Learning Support and Resource Teaching Policy

Learning Support and Special Educational Needs Policy


Monagea School has 189 pupils, 7 class teachers, 4 SEN teachers

Beliefs and Principals:

The school community and the Board of Management, teachers and parents endeavor to help all of our pupils reach their personal best as stated in Our Mission Statement.  We want to give all children a sense of self-worth and a value of themselves.  A commitment to these principles results in a greater awareness of the individual learning needs of the pupils.  It is vital to support pupils experiencing low achievements and learning difficulties and this can be done with early and continuing help from the learning support teacher, resource teacher and the wider school community.


Effective learning programmes are based on the following principles:


  • Effective whole school policies and parental involvement
  • Prevention of failure
  • Provision of intensive early intervention
  • Direction of resources towards pupils in greatest need


Aim (p. 14 LS Guidelines)

The principal aim of Learning Support and resource teaching is to optimise the teaching and learning process, in order to enable pupils with learning difficulties to achieve levels of proficiency in literacy and numeracy, before leaving Primary school.


The enrolment policy of the school governs enrolment of all pupils.

This policy is available to all staff and personnel.


Policy Guidelines:


This Policy provides practical guidance for teachers, parents and other interested parties on the provision of effective learning support to pupils experiencing low achievement and or learning difficulties as well as to fulfil our obligations under the Acts below;


Education Act (1998)

Education Welfare Act (2000)

The Equal Status Act (2000)

Disability Bill (2002)

E.P.S.E.N. Act (2004)


It is the policy of this school to include all children particularly those with special educational needs as a valued part of the school community.


The population of Special Ed pupils in school are as below

  • Low incidence Sp. needs pupils
  • High incidence Sp.
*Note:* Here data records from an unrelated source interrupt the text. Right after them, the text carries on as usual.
-- ==== Sys2Proof/Machine/Tile.lean ====
section
/-! DEFINITION. The tile words of the T slot (R210 to R232), cluster scratch accesses (R229, R230), way conversion (R207,
R208) and the gating of ways (R209). -/

namespace Sys2Proof.Machine
namespace State

/-! Checks (R211, R212). -/

/-- The slot holds the version that a stream of the context is bound to: not after a version that was retained is lost (R33). -/
def slotOfStream (s : State) (w : BitVec 512) (x : LoamSlot) : Bool :=
  x.tile == ⟨s.cx.id.space, wTensor w, wCoord w⟩ && x.version == wVersion w
/-- The stream is bound to an OPEN slot. -/
def isOpen (s : State) (w : BitVec 512) : Bool :=
  let x := s.slot s.hereCluster (wSlot w)
  wBound w && x.state == .openV && s.slotOfStream w x
/-- The slot of a stream has an `mst` that has not ended (R176, R231). -/
def storing (s : State) (w : BitVec 512) : Bool := s.cx.mat.storing.contains (wSlot w)
/-- A stream number as TINFO holds it. -/
def wNum (w : BitVec 4) : Dbl := w.setWidth 64
/-- Read a tile reference and make checks 4 and 5 of R212: descriptor, tile and version n. -/
def tileRef (s : State) (w : BitVec 4) (a b : BitVec 5) : State × Except FaultInfo (Tensor × TileId × BitVec 32) :=
  let t : TileId := ⟨s.cx.id.space, (s.rx b).setWidth 20, s.rx a⟩
  match s.tensor s.hereCluster t.space t.tensor with
  | (s, .error f) => (s, .error f)
  | (s, .ok none) => (s, .error ⟨0x40, t.tensor.setWidth 64, wNum w, 0, 0⟩)
  | (s, .ok (some tn)) =>
    if tn.coordOk t.coord then (s, .ok (tn, t, (s.rx b).extractLsb' 32 32))
    else (s, .error ⟨0x41, t.tensor.setWidth 64, t.coord, 0, 0⟩)
/-- The requirement of a REQ field (R192). -/
def wantOf (r : BitVec 2) (n : BitVec 32) : Want := if r == 0 then .latest else .atLeast n
/-- The detail of a failure that arose while a word waited (R212 checks 7 to 9); `who` is the stream number or the
spin-table code of R33. -/
def waitFault (s : State) (f : FaultInfo) (who num : Dbl) : FaultInfo :=
  if f.cause == 0x46 then { f with i1 := num }
  else if f.cause == 0x43 then { f with i0 := who, i1 := num }
  else if 0x20 ≤ f.cause && f.cause ≤ 0x2F then
    { f with i0 := who, i2 := (f.i2 &&& ~~~7) ||| BitVec.ofNat 64 (s.issue.slot % 8) }
  else { f with i0 := who }

/-! Lookup, park and replay (R214, R32). -/

/-- Look a tile up: a hit gives the slot and whether its pin was taken while the task was parked (the slot that served it);
otherwise the state in which the word traps or its task parks. `drop` undoes what the word reserved when it traps. VWAIT runs anew
from each presentation that parks, so also after a pre-emption of the parked task (the spec is silent on that; DESIGN CHOICE,
log 40). -/
def seek (s : State) (t : TileId) (want : Want) (who num : Dbl) (drop : State → State) :
    Except State (State × Nat × Bool) :=
  match s.cx.fault with
  | some f =>
    let s1 : State := { s with cx := { s.cx with fault := none } }
    .error ((drop s1).takeTrap (s.waitFault f who num))
  | none =>
    let again := s.cx.parked.any fun q => q.tile == t
    let go := fun (k : Nat) (pinned : Bool) =>
      (({ s with cx := { s.cx with parked := none, served := none, timedOut := false, waitSince := none } } : State), k, pinned)
    match again, s.cx.served with
    | true, none => .error s.park
    | true, some k => .ok (go k true)
    | false, _ =>
      match s.localHit s.hereCluster t want with
      | some k => .ok (go k false)
      | none =>
        let r : TileReq := ⟨t, want, .ctx s.here, s.hereCluster⟩
        let s1 : State := { s with cx := { s.cx with
          parked := some r, parkedAs := who.toNat, served := none, timedOut := false, waitSince := some s.cycle } }
        .error (((s1.requestTile r s.cx.id.klass).later (s.vwaitCycles s.cx.id.space + 1) (.versionWaitTimeout (.ctx s.here))).park)
/-- Release the binding of a stream register (R218): the slot loses the pin, an OPEN version is abandoned (R195). The
register itself is not changed. -/
def releaseStream (s : State) (w : BitVec 512) : State :=
  if !wBound w then s
  else if s.isOpen w then
    let x := s.slot s.hereCluster (wSlot w)
    ((s.clearSlot s.hereCluster (wSlot w)).wakeSlice s.hereCluster (wSlot w)).later 0 (.abandonAtHome x.tile x.version)
  else if s.slotOfStream w (s.slot s.hereCluster (wSlot w)) then s.unpin s.hereCluster (wSlot w)
  else s
/-- A hit refreshes CLOCK; a hint other than 00 replaces the slot's (R202, R213). -/
def touch (s : State) (key : Nat) (h : BitVec 2) : State :=
  let x := s.slot s.hereCluster key
  s.setSlot s.hereCluster key { x with clock := 3, hint := if h == 0 then x.hint else h }
/-- Bind a stream for reading to a slot (R213): the old binding is released, a pin is added unless the slot already holds
one for the bind. None when PINS is 255. -/
def bindRead (s : State) (w : BitVec 4) (tn : Tensor) (t : TileId) (key : Nat) (h : BitVec 2) (pinned : Bool) :
    Option (State × BitVec 512) :=
  let s1 := s.releaseStream (s.rw w)
  match if pinned then some s1 else s1.pin s.hereCluster key with
  | none => none
  | some s2 => some (s2.touch key h, bindStream tn t (s.slot s.hereCluster key).version key 1)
Needs pupils
  • International Pupils and Ethnic Minority Groups.
  • Emotional/ Behavioural Needs pupils
  • Gifted pupils


We do this by inclusion which has the following core principles:


  1. Early intervention.
  2. Suitable learning challenges.
  3. Responding to children’s diverse learning needs.
  4. Overcoming barriers to learning and assessment.
  5. Ensuring that all children gain access to a broad and balanced curriculum and have an equal

opportunity to receive an education that is appropriate to their needs.


Inclusive Practice :

  • Buddy System: To enable the school to fulfil its policy with regard to the integration and inclusion of all pupils, a buddy system will be operated according to the needs arising. This is to establish a welcoming and tolerant attitude towards difference within the school community.
  • To recognise that the SPHE programme can play a valuable role in supporting inclusiveness when effectively delivered to all pupils i.e. International Day
  • Circle time will be used to integrate and include all pupils with Special needs.
  • All pupils are entitled to their breaks and playtimes.
  • The Health and Safety Policy, available to all members of staff, is applicable to all school staff and pupils. Should the question of the administration of Medication arise refer to the policy.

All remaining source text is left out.